Work instructions:
Print verbatim the opening line of the material and every subsequent line through the one containing "type (R81). -/".

Records for the task:

-- ==== Sys2Proof/WellFormed.lean ====
section
/-! DEFINITION. The limits that the manual puts on the fields of an instruction word, checked from the fields alone
(R27, R31, R43, R46). A word that breaks one is no instruction: it raises trap 0x01. -/

namespace Sys2Proof

/-- Elements that an UNPK word widens, by source type (R81). -/
def UnpkTy.count : UnpkTy → Nat
  | .f16 => 1
  | .bf16 => 1
  | .e4m3 => 2
  | .e5m2 => 2
  | .e2m1 => 4

/-- An integer type of CVT (R64). -/
def NumTy.isInt : NumTy → Bool
  | .i32 => true
  | .n32 => true
  | .i16 => true
  | .n16 => true
  | .i8 => true
  | .n8 => true
  | .f32 => false
  | .f16 => false
  | .bf16 => false
  | .e4m3 => false
  | .e5m2 => false
  | .e2m1 => false
  | .sp8 => false
  | .e8m0 => false

/-- The pairs (source, destination) that CVT converts (R74). -/
def NumTy.pair (st dt : NumTy) : Bool :=
  match st with
  | .f32 => dt != .f32
  | .f16 => dt == .f32 || dt == .e4m3 || dt == .e5m2 || dt == .e2m1 || dt == .sp8
  | .bf16 => dt == .f32 || dt == .e4m3 || dt == .e5m2 || dt == .e2m1 || dt == .sp8
  | .e4m3 => dt == .f32
  | .e5m2 => dt == .f32
  | .e2m1 => dt == .f32
  | .sp8 => dt == .f32
  | .e8m0 => dt == .f32
  | .i32 => dt == .f32 || dt == .i16 || dt == .n16 || dt == .i8 || dt == .n8
  | .n32 => dt == .f32 || dt == .i16 || dt == .n16 || dt == .i8 || dt == .n8
  | .i16 => dt == .f32
  | .n16 => dt == .f32
  | .i8 => dt == .f32
  | .n8 => dt == .f32

/-- The pairs that take no rounding mode: those marked exact, and integer to integer (R74, R75). -/
def NumTy.exact (st dt : NumTy) : Bool :=
  (dt == .f32 && st != .i32 && st != .n32) || (st.isInt && dt.isInt)

/-- Width and register limits of an atomic word (R207). -/
def atomFields (d : VReg) (w : AWidth) (o : AtomOp) : Bool :=
  (w == .w32 || (d.toNat % 2 == 0 && o != .fadd && o != .hadd2 && o != .badd2 && o != .incw && o != .decw)) &&
    (o != .cas || (if w == .w32 then d.toNat % 2 == 0 else d.toNat % 4 == 0))

/-- Every limit of a word's fields holds. A step of the device is no word. -/
def Instr.wf : Instr → Bool
  | .nop => true
  | .halt => true
  | .exit => true
  | .yield => true
  | .conv => true
  | .tret => true
  | .brk => true
  | .bra _ => true
  | .br _ _ _ => true
  | .brall _ _ _ => true
  | .brany _ _ _ => true
  | .jmps _ => true
  | .jmpv _ => true
  | .call _ _ _ => true
  | .callv _ _ _ => true
  | .ret _ => true
  | .loopi _ e => e != 0
  | .loops _ e => e != 0
  | .lbrk => true
  | .rep _ _ _ _ _ => true
  | .wait _ _ _ _ => true
  | .trap _ => true
  | .spawn _ _ _ => true
  | .spawnp _ _ _ => true
  | .regroup _ _ => true
  | .flushrg => true
  | .fibrd _ i => i.toNat ≤ 15
  | .fibwr _ i => i.toNat ≤ 1
  | .sadd _ _ _ => true
  | .ssub _ _ _ => true
  | .smul _ _ _ => true
  | .smulh _ _ _ => true
  | .sand _ _ _ => true
  | .sor _ _ _ => true
  | .sxor _ _ _ => true
  | .sshl _ _ _ => true
  | .sshr _ _ _ => true
  | .ssra _ _ _ => true
  | .smin _ _ _ => true
  | .smax _ _ _ => true
  | .sminu _ _ _ => true
  | .smaxu _ _ _ => true
  | .smov _ _ => true
  | .saddi _ _ _ => true
  | .sandi _ _ _ => true
  | .sori _ _ _ => true
  | .sxori _ _ _ => true
  | .sshli _ _ _ => true
  | .sshri _ _ _ => true
  | .ssrai _ _ _ => true
  | .sbyte _ _ _ => true
  | .scmp _ _ _ _ => true
  | .csrr _ _ => true
  | .csrw _ _ => true
  | .spr _ i => i.toNat ≤ 4
  | .rdlane _ _ _ => true
  | .movs _ _ => true
  | .iadd _ _ _ => true
  | .isub _ _ _ => true
  | .imul _ _ _ => true
  | .imulh _ _ _ => true
  | .imulhu _ _ _ => true
  | .iand _ _ _ => true
  | .ior _ _ _ => true
  | .ixor _ _ _ => true
  | .andn _ _ _ => true
  | .shl _ _ _ => true
  | .shr _ _ _ => true
  | .sra _ _ _ => true
  | .imin _ _ _ => true
  | .imax _ _ _ => true
  | .iminu _ _ _ => true
  | .imaxu _ _ _ => true
  | .iaddi _ _ _ => true
  | .andi _ _ _ => true
  | .ori _ _ _ => true
  | .xori _ _ _ => true
  | .shli _ _ _ => true
  | .shri _ _ _ => true
  | .srai _ _ _ => true
  | .movi _ _ => true
  | .iabs _ _ => true
  | .ineg _ _ => true
  | .inot _ _ => true
  | .popc _ _ => true
  | .clz _ _ => true
  | .brev _ _ => true
  | .bfe _ _ _ => true
  | .bfeu _ _ _ => true
  | .bfi _ _ _ => true
  | .imad _ _ _ => true
  | .idiv _ _ _ => true
  | .idivu _ _ _ => true
  | .irem _ _ _ => true
  | .iremu _ _ _ => true
  | .iadds _ _ _ => true
  | .isubs _ _ _ => true
  | .icmp _ _ _ _ => true
  | .fadd _ _ _ _ => true
  | .fsub _ _ _ _ => true
  | .fmul _ _ _ _ => true
  | .ffma _ _ _ _ => true
  | .fmin _ _ _ => true
  | .fmax _ _ _ => true
  | .fminm _ _ _ => true
  | .fmaxm _ _ _ => true
  | .fcpys _ _ _ => true
  | .fscale _ _ _ => true
  | .fabs _ _ => true
  | .fneg _ _ => true
  | .fclass _ _ => true
  | .frnd _ _ _ _ => true
  | .fsat _ _ => true
  | .fgete _ _ => true
  | .fgetm _ _ => true
  | .fcmp _ _ _ _ => true
  | .hadd2 _ _ _ _ => true
  | .hsub2 _ _ _ _ => true
  | .hmul2 _ _ _ _ => true
  | .hfma2 _ _ _ _ => true
  | .hmin2 _ _ _ _ => true
  | .hmax2 _ _ _ _ => true
  | .dot2h _ _ _ => true
  | .dot2b _ _ _ => true
  | .dot4e4 _ _ _ => true
  | .dot4e5 _ _ _ => true
  | .dot4i _ _ _ => true
  | .dot4in _ _ _ => true
  | .dot8f _ _ _ => true
  | .dot4s _ _ _ => true
  | .cvt _ _ e f r s => NumTy.pair f e && (!(NumTy.exact f e) || r == .rne) && !(s && e == .f32)
  | .rcp _ _ => true
  | .rsq _ _ => true
  | .sqrt _ _ => true
  | .exp2 _ _ => true
  | .log2 _ _ => true
  | .sin _ _ => true
  | .cos _ _ => true
  | .tanh _ _ => true
  | .shfli _ _ _ => true
  | .shflu _ _ _ => true
  | .shfld _ _ _ => true
  | .shflx _ _ _ => true
  | .bcast _ _ _ => true
  | .voteany _ _ => true
  | .voteall _ _ => true
  | .ballot d _ => d.toNat % 2 == 0
  | .matchv d _ => d.toNat % 2 == 0
  | .wredadd _ _ => true
  | .wredfadd _ _ => true
  | .wredmin _ _ => true
  | .wredmax _ _ => true
  | .wredfmax _ _ => true
  | .wscan _ _ => true
  | .pand _ _ _ => true
  | .por _ _ _ => true
  | .pxor _ _ _ => true
  | .pandn _ _ _ => true
  | .pnot _ _ => true
  | .prdw _ => true
  | .pwrw _ => true
  | .pk2h _ _ _ _ => true
  | .pk2b _ _ _ _ => true
  | .pk4e4 _ _ _ _ => true
  | .pk4e5 _ _ _ _ => true
  | .pk8f _ _ _ _ => true
  | .unpklo d _ t => d.toNat % t.count == 0
  | .unpkhi d _ t => d.toNat % t.count == 0
  | .sel _ _ _ _ => true
  | .ld d _ _ w q g x _ => (w != .w64 || d.toNat % 2 == 0) && (q || g == .blk) && (!x || w == .w8 || w == .w16)
  | .st d _ _ w q g _ => (w != .w64 || d.toNat % 2 == 0) && (q || g == .blk)
  | .lds d _ _ w x => (w != .w64 || d.toNat % 2 == 0) && (!x || w == .w8 || w == .w16)
  | .sts d _ _ w => w != .w64 || d.toNat % 2 == 0
  | .ldp d _ _ w x => (w != .w64 || d.toNat % 2 == 0) && (!x || w == .w8 || w == .w16)
  | .stp d _ _ w => w != .w64 || d.toNat % 2 == 0
  | .rld _ _ _ _ => true
  | .rst _ _ _ _ => true
  | .mcst _ _ _ => true
  | .atom d _ _ w o _ => atomFields d w o
  | .atoms d _ _ w o _ => atomFields d w o && o != .incw && o != .decw
  | .mcas _ _ _ => true
  | .fence _ _ => true
  | .pref _ _ _ => true
  | .clean _ _ => true
  | .invs _ _ => true
  | .qld _ q => q.toNat ≤ 1
  | .qst _ q => 2 ≤ q.toNat
  | .qstop _ => true
  | .qstat _ _ => true
  | .cpy a _ => a.toNat % 8 == 0
  | .cpyt a _ => a.toNat % 8 == 0
  | .cpyg a _ _ => a.toNat % 8 == 0
  | .cpyp a _ => a.toNat % 8 == 0
  | .cpym a _ => a.toNat % 8 == 0
  | .cpys a _ => a.toNat % 8 == 0
  | .cpyb a _ => a.toNat % 8 == 0
  | .cbcfg a _ => a.toNat % 2 == 0
  | .cbcom _ => true
  | .cbrel _ => true
  | .cbqry _ _ => true
  | .binit g a _ => !g || a.toNat % 2 == 0
  | .barv g a => !g || a.toNat % 2 == 0
  | .bexp g a _ => !g || a.toNat % 2 == 0
  | .bwait g a _ => !g || a.toNat % 2 == 0
  | .btest g _ a _ => !g || a.toNat % 2 == 0
  | .oent d _ _ => d.toNat < 124
  | .oleave _ => true
  | .oskip _ _ => true
  | .oqry d _ => d.toNat < 124
  | .mma _ _ _ f t m _ _ => !m || (!t && f != .f16 && f != .bf16 && f != .i8)
  | .mmac _ _ q _ f _ _ _ _ => if f == .e4m3 then q.toNat == 0 else q.toNat ≤ 2
  | .zclr _ _ => true
  | .zld _ _ _ => true
  | .zst _ _ _ => true
  | .zdrain _ _ a _ _ => a.toNat % 4 == 0
  | .opfence => true
  | .episel a => a.toNat % 2 == 0
  | .prim a => a.toNat % 2 == 0
  | .fexp _ _ => true
  | .attr _ _ _ _ => true
  | .fdisc => true
  | .srfset a _ => a.toNat % 2 == 0
  | .srfqry _ _ => true
  | .srfld _ _ _ => true
  | .srfst _ _ _ => true
  | .tex2 _ _ b => b.toNat % 2 == 0
  | .plot a => a.toNat % 2 == 0
  | .bka _ a => a.toNat % 2 == 0
  | .bkt _ a _ => a.toNat % 2 == 0
  | .bks _ a => a.toNat % 2 == 0
  | .bkf a => a.toNat % 2 == 0
  | .launch _ a => a.toNat % 2 == 0
  | .tlbinv a _ => a.toNat % 2 == 0
  | .keyld a _ => a.toNat % 2 == 0
  | .reset => false
  | .frstrbEdge => false
  | .create _ => false
  | .update _ => false
  | .kill _ => false
  | .attest _ => false
  | .route _ => false
  | .log _ => false
  | .stackreset _ => false
  | .thermal _ => false
  | .unknownOpcode _ => false
  | .launchDoorbell _ _ => false
  | .launchQueueEntry _ _ => false
  | .msiXTableEntry _ _ _ => false
  | .registerWrite _ _ _ => false
  | .cxlMemAccess _ _ _ _ => false
  | .peerCommand _ _ _ _ _ _ => false
  | .flitForward _ _ _ => false
  | .replay _ => false
  | .linkDown _ => false
  | .linkRecovery _ => false
  | .temperatureAboveLimit _ => false
  | .throttleStep _ => false
  | .thermalTrip _ => false
  | .regulatorFault => false
  | .regulatorFaultCleared => false
  | .powerArbiterStep _ _ => false
  | .faultRetry _ => false
  | .surveyorPass _ _ _ => false
  | .verticalBusRepair _ _ _ => false
  | .repairRemap _ _ _ => false
  | .blockAdmit _ => false
  | .admissionWaitExpiry _ _ => false
  | .blockRetire _ => false
  | .completionArrival _ _ _ _ => false
  | .waveToPending _ => false
  | .pendingWaveReady _ => false
  | .forcedExchange _ => false
  | .saveOnWait _ => false
  | .saveComplete _ => false
  | .relaunch _ => false
  | .migration _ => false
  | .migrationComplete _ _ => false
  | .forwardingEntryRelease _ => false
  | .preemptionRequest _ => false
  | .trapEntry _ => false
  | .barrierOverrunReport _ _ => false
  | .droppedBarrierRequest _ _ _ _ _ _ => false
  | .tableFullReport _ _ _ _ => false
  | .blockStoreFailure _ _ _ => false
  | .peerRefusal _ _ _ => false
  | .poolWaveStart _ => false
  | .countedOpComplete _ _ => false
  | .homeSliceRequest _ _ _ => false
  | .l1Eviction _ _ => false
  | .evictionNotice _ _ _ => false
  | .regionNotice _ _ => false
  | .noticeAck _ _ => false
  | .probe _ _ _ => false
  | .probeAck _ _ _ _ => false
  | .queueStreamFetch _ _ => false
  | .queueStreamDrain _ _ => false
  | .pageWalk _ _ _ => false
  | .pageMigration _ _ _ => false
  | .pageMigrationComplete _ _ _ => false
  | .collapseRequest _ _ _ _ => false
  | .groupRewrite _ _ _ _ _ => false
  | .collapseGrant _ _ => false
  | .copyStart _ => false
  | .sectorLand _ _ => false
  | .barrierUpdate _ _ _ => false
  | .remoteBarrierRequest _ _ _ _ _ _ _ => false
  | .bwaitRelease _ _ => false
  | .remoteMessage _ => false
  | .tileOpFire _ => false
  | .operandsConsumed _ _ => false
  | .tileOpComplete _ _ => false
  | .waypointRequest _ => false
  | .waypointMulticast _ _ _ _ => false
  | .waypointClaim _ => false
  | .waypointAnswer _ _ _ => false
  | .deadlockWalk _ => false
  | .waypointGap _ => false
  | .mcasLockRequest _ => false
  | .mcasLockAck _ => false
  | .batchAccept _ => false
  | .rasterise _ => false
  | .fragmentWaveLaunch _ => false
  | .exportEntry _ => false
  | .ropApply _ _ => false
  | .depthVerdict _ _ => false
  | .cellEviction _ => false
  | .cellFetchBack _ _ _ _ => false
  | .surfacePoolWait _ _ _ _ => false
  | .srfsetPerform _ => false
  | .plotAccept _ _ => false
  | .plotUnitStart _ _ => false
  | .plotThreadIssue _ _ _ => false
  | .plotWordLimit _ _ _ => false
  | .plotComplete _ => false
  | .blockStoreRequest _ => false
  | .blockEviction _ _ => false
  | .fstat _ => false
  | .ftrap _ => false
  | .qbasehi _ _ => false
  | .qstride _ _ => false
  | .qstate _ _ => false
  | .hstatus _ => false
  | .shbase _ _ => false
  | .mailboxDoorbell _ => false
  | .linkRetrainComplete _ => false
  | .ideKeyManagement _ _ => false
  | .collapseAnswer _ _ _ => false

end Sys2Proof
end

Written solution:
-- ==== Sys2Proof/WellFormed.lean ====
section
/-! DEFINITION. The limits that the manual puts on the fields of an instruction word, checked from the fields alone
(R27, R31, R43, R46). A word that breaks one is no instruction: it raises trap 0x01. -/

namespace Sys2Proof

/-- Elements that an UNPK word widens, by source type (R81). -/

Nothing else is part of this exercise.